> **SUPPLIED MATERIAL**
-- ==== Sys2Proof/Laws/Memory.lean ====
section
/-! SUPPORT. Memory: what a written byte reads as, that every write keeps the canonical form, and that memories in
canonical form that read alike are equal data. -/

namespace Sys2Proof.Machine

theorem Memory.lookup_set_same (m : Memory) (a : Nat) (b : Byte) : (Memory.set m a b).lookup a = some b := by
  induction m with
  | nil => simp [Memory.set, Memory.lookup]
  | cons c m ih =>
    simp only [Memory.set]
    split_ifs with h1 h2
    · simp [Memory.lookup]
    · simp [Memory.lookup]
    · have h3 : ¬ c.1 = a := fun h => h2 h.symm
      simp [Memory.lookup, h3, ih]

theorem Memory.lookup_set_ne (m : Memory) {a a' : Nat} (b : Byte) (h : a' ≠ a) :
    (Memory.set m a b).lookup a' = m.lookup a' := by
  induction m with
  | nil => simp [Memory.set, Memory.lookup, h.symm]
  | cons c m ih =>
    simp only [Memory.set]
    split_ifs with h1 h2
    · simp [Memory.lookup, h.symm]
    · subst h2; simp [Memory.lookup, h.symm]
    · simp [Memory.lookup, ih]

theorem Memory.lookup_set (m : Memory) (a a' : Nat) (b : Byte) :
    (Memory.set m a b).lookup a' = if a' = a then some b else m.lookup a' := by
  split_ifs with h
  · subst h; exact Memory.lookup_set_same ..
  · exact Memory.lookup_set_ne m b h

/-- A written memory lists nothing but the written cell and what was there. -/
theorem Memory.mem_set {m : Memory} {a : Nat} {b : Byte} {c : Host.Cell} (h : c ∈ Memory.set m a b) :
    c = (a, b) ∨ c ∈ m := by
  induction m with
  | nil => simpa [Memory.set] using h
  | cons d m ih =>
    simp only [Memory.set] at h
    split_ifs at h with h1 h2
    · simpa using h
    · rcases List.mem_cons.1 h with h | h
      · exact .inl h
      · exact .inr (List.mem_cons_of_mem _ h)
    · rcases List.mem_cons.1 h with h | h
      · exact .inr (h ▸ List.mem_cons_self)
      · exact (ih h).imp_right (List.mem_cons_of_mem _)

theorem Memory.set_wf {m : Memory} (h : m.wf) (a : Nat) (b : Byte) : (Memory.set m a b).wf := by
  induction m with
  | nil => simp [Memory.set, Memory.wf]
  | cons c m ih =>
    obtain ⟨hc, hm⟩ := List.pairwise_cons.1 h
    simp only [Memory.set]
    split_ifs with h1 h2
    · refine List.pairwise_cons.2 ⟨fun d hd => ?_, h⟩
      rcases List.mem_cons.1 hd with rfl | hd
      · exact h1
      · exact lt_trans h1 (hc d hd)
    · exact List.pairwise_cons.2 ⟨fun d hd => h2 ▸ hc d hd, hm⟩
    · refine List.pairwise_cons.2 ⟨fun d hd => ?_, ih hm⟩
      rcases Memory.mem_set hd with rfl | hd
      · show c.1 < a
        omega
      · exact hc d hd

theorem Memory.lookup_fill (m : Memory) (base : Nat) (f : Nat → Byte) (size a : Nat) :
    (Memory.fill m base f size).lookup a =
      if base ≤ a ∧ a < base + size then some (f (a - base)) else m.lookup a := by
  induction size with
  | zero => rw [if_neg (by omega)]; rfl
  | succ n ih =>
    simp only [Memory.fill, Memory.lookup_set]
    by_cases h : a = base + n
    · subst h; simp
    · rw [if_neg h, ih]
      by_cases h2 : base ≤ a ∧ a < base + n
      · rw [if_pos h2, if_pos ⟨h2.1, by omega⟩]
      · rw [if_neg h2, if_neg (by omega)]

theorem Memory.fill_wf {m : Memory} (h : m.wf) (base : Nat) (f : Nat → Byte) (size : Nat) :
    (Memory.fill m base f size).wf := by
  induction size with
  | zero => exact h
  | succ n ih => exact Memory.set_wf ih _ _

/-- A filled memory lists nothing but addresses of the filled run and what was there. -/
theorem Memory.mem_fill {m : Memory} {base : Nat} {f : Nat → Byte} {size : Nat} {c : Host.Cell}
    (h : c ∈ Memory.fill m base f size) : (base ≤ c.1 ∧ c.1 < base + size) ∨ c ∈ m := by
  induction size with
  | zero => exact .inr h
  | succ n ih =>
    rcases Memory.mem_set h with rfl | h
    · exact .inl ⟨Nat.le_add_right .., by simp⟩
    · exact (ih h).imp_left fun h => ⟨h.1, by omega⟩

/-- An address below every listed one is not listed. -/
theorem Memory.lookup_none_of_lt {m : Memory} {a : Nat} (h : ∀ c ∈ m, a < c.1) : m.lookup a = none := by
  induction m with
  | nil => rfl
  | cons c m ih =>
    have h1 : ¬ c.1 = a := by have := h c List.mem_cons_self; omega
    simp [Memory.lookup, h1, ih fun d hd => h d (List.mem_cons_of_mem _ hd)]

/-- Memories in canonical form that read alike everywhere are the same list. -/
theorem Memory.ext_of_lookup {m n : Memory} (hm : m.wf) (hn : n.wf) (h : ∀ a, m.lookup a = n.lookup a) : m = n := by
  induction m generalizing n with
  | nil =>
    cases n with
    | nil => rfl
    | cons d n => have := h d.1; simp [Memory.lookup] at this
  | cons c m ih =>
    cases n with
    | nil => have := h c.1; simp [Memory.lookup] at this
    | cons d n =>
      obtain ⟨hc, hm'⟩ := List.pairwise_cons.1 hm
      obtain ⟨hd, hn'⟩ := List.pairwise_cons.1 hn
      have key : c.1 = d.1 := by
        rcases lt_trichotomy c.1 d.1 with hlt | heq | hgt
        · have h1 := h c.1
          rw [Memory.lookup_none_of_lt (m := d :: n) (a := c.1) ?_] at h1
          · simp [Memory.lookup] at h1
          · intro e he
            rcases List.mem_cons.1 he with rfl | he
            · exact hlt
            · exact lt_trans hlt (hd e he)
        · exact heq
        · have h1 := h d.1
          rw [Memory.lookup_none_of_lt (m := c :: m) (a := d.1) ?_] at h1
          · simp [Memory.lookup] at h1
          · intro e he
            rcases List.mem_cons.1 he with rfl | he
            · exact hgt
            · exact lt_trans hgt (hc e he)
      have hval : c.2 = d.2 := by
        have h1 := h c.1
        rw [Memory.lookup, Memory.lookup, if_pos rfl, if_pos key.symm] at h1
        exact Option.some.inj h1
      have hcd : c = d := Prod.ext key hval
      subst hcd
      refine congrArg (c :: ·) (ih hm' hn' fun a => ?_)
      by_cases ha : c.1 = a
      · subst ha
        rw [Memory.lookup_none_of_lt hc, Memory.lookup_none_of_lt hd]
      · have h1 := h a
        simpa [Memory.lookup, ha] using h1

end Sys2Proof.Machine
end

> **REQUIRED ACTION**
Return exactly, and only, the lines above starting at the line that contains "by_cases h2 : base ≤ a ∧ a < base + n" and ending at the line that contains "(size : Nat)".

> **ANSWER FOR THE TASK**
      by_cases h2 : base ≤ a ∧ a < base + n
      · rw [if_pos h2, if_pos ⟨h2.1, by omega⟩]
      · rw [if_neg h2, if_neg (by omega)]

theorem Memory.fill_wf {m : Memory} (h : m.wf) (base : Nat) (f : Nat → Byte) (size : Nat) :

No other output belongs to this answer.